The United Nations Development Programme is in Ghana this week to review sub-Saharan Africa's economic performance during the past decade. The organization's director said the region is poised for positive growth over the next few years.
While in Ghana this week, the administrator for the United Nations Development Program, Helen Clark, struck an optimistic note about the economic future of the region.
"Talking about the big picture for Africa now, the latest IMF [International Monetary Fund] forecast suggests that sub-Saharan Africa would be the second fastest growing region in the world in the next couple of years. This means Africa is part of the solution to the world's problems. This is a time of potential," she said.

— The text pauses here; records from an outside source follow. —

/-! ### The copy of the standby -/

@[simp] theorem State.toSysClk_ldg (s : State) (t : Nat) : (s.toSysClk t).ldg = s.ldg := by
  unfold State.toSysClk
  split <;> rfl

/-- A change that waits alone is applied when its 20 µs are over, and not before (R235, R343). -/
theorem State.mirrorTimeout_of_due {s u : State} {m : LdgMirror} (hwait : s.ldg.mirror = [m])
    (hu : u = s.toSysClk (m.since + 8000)) (hdue : m.since + 8000 ≤ u.sys.clk) : s.mirrorTimeout =
      ((({ u with ldg := { u.ldg with mirror := [] } } : State).ackLost).putRec m.addr m.r) := by
  subst hu
  simp only [State.mirrorTimeout, hwait, State.atDue_of_le hdue, State.toSysClk_ldg]
  simp [hdue]

theorem State.mirrorTimeout_of_early {s : State} {m : LdgMirror} (hwait : s.ldg.mirror = [m])
    (hearly : (s.toSysClk (m.since + 8000)).sys.clk < m.since + 8000) : s.mirrorTimeout = s := by
  simp only [State.mirrorTimeout, hwait]
  exact if_neg hearly.not_ge

/-! ### Images -/

theorem LdgImage.sealed_valid (i : LdgImage) : i.sealed.valid = true := decide_eq_true rfl

/-- Of two valid images the older one makes room (R236). -/
theorem State.imageDone_older {s : State} {i a b : LdgImage} (hbusy : s.ldg.imgBusy = some i) (ha : s.ldg.imgA = some a)
    (hb : s.ldg.imgB = some b) (hva : a.valid = true) (hvb : b.valid = true) (hold : a.seq < b.seq) (ok : Bool) :
    s.imageDone ok =
      let t : State := { s with ldg := { s.ldg with imgBusy := none, imgA := if ok then some i.sealed else none } }
      if ok then ((t.setReg Reg.LDG_IMG_SEQ (word i.seq)).setReg Reg.LDG_IMG_TAI_LO (word s.taiNs)).setReg
        Reg.LDG_IMG_TAI_HI (word (s.taiNs / 2 ^ 32))
      else t.setFlag Reg.LDG_FLAGS 3 := by
  simp only [State.imageDone, hbusy, ha, hb, hva, hvb, if_true, decide_eq_true hold.le]
  rfl

/-- Settles O30, row by row: a visit and a report by the branch their conditions select, a visit without a report by its marks,
the store by its time limit and its slots. -/
theorem ledgerCommands : Obligations.LedgerCommands := by
  refine ⟨⟨?visit, fun s lane n f => State.staleGroup_unvisited, ?report, State.mergeQuar_recs, ?timeout⟩,
    ⟨?mirror, ?start, ?done, fun i => ⟨i.sealed_valid, rfl, rfl⟩⟩⟩
  case visit =>
    rintro s lane w n f hup rfl hon hactive hlane hvisit hdone
    exact ⟨fun hstale => live_of_eq hup.on (State.sweepVisitAct_of_stale hon hactive hlane hvisit hdone hstale),
      fun hstale hnext => live_of_eq hup.on (State.sweepVisitAct_of_next hon hactive hlane hvisit hdone hstale hnext)⟩
  case report =>
    intro s smn first tag items hup hlane
    refine ⟨fun hmisfit => live_of_eq hup.on (State.reportAct_of_misfit hlane hmisfit), ?_⟩
    rintro hsome hmax hnamed lane slot hslot u rfl
    exact ⟨fun hquar hrefused hrepl =>
        live_of_eq hup.on (State.reportAct_of_merged hlane hsome hmax hnamed hslot hquar hrefused hrepl),
      fun hquar => live_of_eq hup.on (State.reportAct_of_quarantined hlane hsome hmax hnamed hslot hquar),
      fun hrefused => live_of_eq hup.on (State.reportAct_of_refused hlane hsome hmax hnamed hslot hrefused)⟩
  case timeout =>
    intro s smn first lane slot v hup hslot hvisit hsmn hfirst hagain _
    have hlt : lane < (s.missGroup smn first.toNat v.n).ldg.sweeps.length := by
      rw [State.missGroup_sweeps]
      exact State.lt_sweeps_of_visit hvisit
    refine ⟨_, live_of_eq hup.on (State.reportTimeoutAct_of_visit hslot hvisit hsmn hfirst), ?ended, ?again, ?count, ?marked⟩
    case ended => exact congrArg Sweep.visit (upd_getD _ _ _ _ hlt)
    case again =>
      refine (congrArg Sweep.miss (upd_getD _ _ _ _ hlt)).trans ?_
      rw [hagain, State.missGroup_sweeps]
      rfl
    case count =>
      refine (State.reg_setReg_self _ _ _ (State.sound_missGroup hup.2 ..)).trans (congrArg satInc ?_)
      exact State.reg_missGroup _ _ _ _ (by decide) (by decide)
    case marked =>
      intro hmirrored hmirror hrecs k hk hlive
      exact State.Direct.missed_missGroup ⟨hmirrored, hmirror, hrecs⟩ _ _ hk hlive
  case mirror =>
    rintro s u m hup hwait rfl
    exact ⟨fun hdue => live_of_eq hup.on (State.mirrorTimeout_of_due hwait rfl hdue),
      fun hearly => live_of_eq hup.on (State.mirrorTimeout_of_early hwait hearly)⟩
  case start => exact fun s hup hbusy => live_of_eq hup.on (if_neg (by rw [hbusy]; exact Bool.false_ne_true))
  case done =>
    intro s i a b hup hbusy ha hb hva hvb hold
    exact ⟨live_of_eq hup.on (State.imageDone_older hbusy ha hb hva hvb hold true),
      live_of_eq hup.on (State.imageDone_older hbusy ha hb hva hvb hold false)⟩

end Sys2Proof.Machine
end

section
/-! PROOFS. Identity of submodules, their acceptance, and the decisions of the ledger (chapter 09). -/
namespace Sys2Proof.Machine

/-! ### Acceptance by policy -/

section
variable {s : State} {n : Nat} (id : BitVec 64)

/-- A submodule refused or under quarantine stays so while its number is not open (R230). -/
theorem State.acceptBy_of_held (hacc : 2 ≤ s.accLatest n) (hrepl : (s.sm n).repl ≠ 1) : s.acceptBy n id = s :=
  if_pos ⟨hacc, hrepl⟩

/-- Else the policy decides: as NEW where it is 2 (R230). -/
theorem State.acceptBy_of_free (h : s.accLatest n < 2 ∨ (s.sm n).repl = 1) : s.acceptBy n id =
    (s.when (decide (s.policyAcc = 1)) (fun s => s.acceptNew n id)).decide4 (.accept n s.policyAcc) :=
  if_neg fun ⟨hacc, hrepl⟩ => h.elim hacc.not_gt hrepl

end

/-! The codes of LDG_CFG.POLICY: refused, under quarantine, accepted (R230). -/

theorem State.policyAcc_of_refuse {s : State} (h : s.fld Reg.LDG_CFG 0 2 = 0) : s.policyAcc = 3 := by
  simp only [State.policyAcc, h]

theorem State.policyAcc_of_quarantine {s : State} (h : s.fld Reg.LDG_CFG 0 2 = 1) : s.policyAcc = 2 := by
  simp only [State.policyAcc, h]

theorem State.policyAcc_of_new {s : State} (h : s.fld Reg.LDG_CFG 0 2 = 2) : s.policyAcc = 1 := by
  simp only [State.policyAcc, h]

/-! ### An identity comes in -/

/-- An identity taken in: whether its signature holds, and whether it is that of another submodule than the ledger's (R229). -/
def State.identTaken (s : State) (n : Nat) (b : IdentBody) (signed isForeign : Bool) : State :=
  s.updSm n (fun m => { m with identAt := none, signed := signed, nep := b.nep.toNat % 2 ^ 14, foreign := isForeign })

/-- The ledger has the identity on record for the number of the submodule (R230). -/
def State.identKnown (s : State) (n : Nat) (b : IdentBody) : Bool :=
  decide ((s.recLatest (epAddr n 0)).state ≠ 0) && decide ((s.recLatest (epAddr n 0)).id = b.id)

section
variable {s : State} {n : Nat} {b : IdentBody} {k : List Byte} (hlane : s.laneMode = true) (hkey : s.ldg.key = some k)
include hlane hkey

/-- An identity whose signature does not hold fails the check (R230). -/
theorem State.identAct_of_unsigned (hok : Config.ecdsaVerify k (identSigned b) b.sig = false) :
    s.identAct n b = ((s.identTaken n b false false).idFail n).acceptBy n b.id := by
  simp [State.identAct, State.identTaken, hlane, hkey, hok]

variable (hsome : b.nep.toNat ≠ 0) (hmax : b.nep.toNat ≤ 8192) (hrepl : (s.sm n).repl = 0)
  (hok : Config.ecdsaVerify k (identSigned b) b.sig = true)
include hsome hmax hrepl hok

/-- A signed identity of a number that is not open goes by what the ledger has on record (R230). -/
theorem State.identAct_of_signed {known isNew : Bool} (hknown : s.identKnown n b = known)
    (hnew : (s.liveLatest n == []) = isNew) : s.identAct n b =
      let t := s.identTaken n b true (!known && !isNew)
      if known then (if 2 ≤ s.accLatest n then t else t.decide4 (.accept n 1))
      else if isNew then (if 2 ≤ s.accLatest n then t else (t.acceptNew n b.id).decide4 (.accept n 1))
      else (t.idFail n).acceptBy n b.id := by
  simp [State.identAct, State.identTaken, State.identKnown, ← hknown, ← hnew, hlane, hkey, Nat.one_le_iff_ne_zero, hsome, hmax,
    hrepl, hok]

/-- One that the ledger knows is accepted, of a submodule that is neither refused nor under quarantine (R230). -/
theorem State.identAct_of_known (hlive : (s.recLatest (epAddr n 0)).state ≠ 0) (hid : (s.recLatest (epAddr n 0)).id = b.id) :
    s.identAct n b = if 2 ≤ s.accLatest n then s.identTaken n b true false
      else (s.identTaken n b true false).decide4 (.accept n 1) := by
  have hknown : s.identKnown n b = true := by simp [State.identKnown, hlive, hid]
  exact State.identAct_of_signed hlane hkey hsome hmax hrepl hok hknown rfl

/-- So is one of a number without records, as NEW (R230). -/
theorem State.identAct_of_new (hnone : s.liveLatest n = []) (hempty : (s.recLatest (epAddr n 0)).state = 0)
    (hfree : s.accLatest n < 2) :
    s.identAct n b = ((s.identTaken n b true false).acceptNew n b.id).decide4 (.accept n 1) := by
  have hknown : s.identKnown n b = false := by simp [State.identKnown, hempty]
  have hnew : (s.liveLatest n == []) = true := beq_iff_eq.mpr hnone
  exact (State.identAct_of_signed hlane hkey hsome hmax hrepl hok hknown hnew).trans (if_neg hfree.not_ge)

/-- One that is not the one on record fails the check (R230). -/
theorem State.identAct_of_foreign (hlives : s.liveLatest n ≠ []) (hid : (s.recLatest (epAddr n 0)).id ≠ b.id) :
    s.identAct n b = ((s.identTaken n b true true).idFail n).acceptBy n b.id := by
  have hknown : s.identKnown n b = false := by simp [State.identKnown, hid]
  exact State.identAct_of_signed hlane hkey hsome hmax hrepl hok hknown (beq_false_of_ne hlives)

end

/-- No identity within 100 ms of its request fails the check (R228, R230). -/
theorem State.identTimeout_of_due {s u : State} {n t : Nat} (hasked : (s.sm n).identAt = some t)
    (hu : u = s.toSysClk (t + 40000000)) (hdue : t + 40000000 ≤ u.sys.clk) : s.identTimeout n =
      ((u.updSm n (fun m => { m with identAt := none, signed := false, foreign := false })).idFail n).acceptBy n 0 := by
  subst hu
  simp only [State.identTimeout, hasked, State.atDue_of_le hdue]

theorem State.identTimeout_of_early {s : State} {n t : Nat} (hasked : (s.sm n).identAt = some t)
    (hearly : (s.toSysClk (t + 40000000)).sys.clk < t + 40000000) : s.identTimeout n = s := by
  simp only [State.identTimeout, hasked]
  exact if_neg hearly.not_ge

The UNDP regional bureau is meeting in Accra to review the sub-Saharan region's economic performance over the past decade and look at ways to tackle challenges and sustain the gains that have been made.
Clark debunked suggestions that moving into a middle-income status would have negative impacts on poor in the sub-Saharan region.
"The fact that a country then moves into that next category of middle income status means that there is a considerable potential to mobilize resources domestically, and I think that is part of the success story," she said. "I don't think we should see it as a negative. It often involves an adjustment where there's been a significant amount of overseas development assistance that starts to drop away, but that needs to be then compensated for by domestic resource mobilization of the financial position that the country is in."
Clark also spoke about the prospects of a review of the Millennium Development Goals, as there are doubts that the 2015 targets can be met.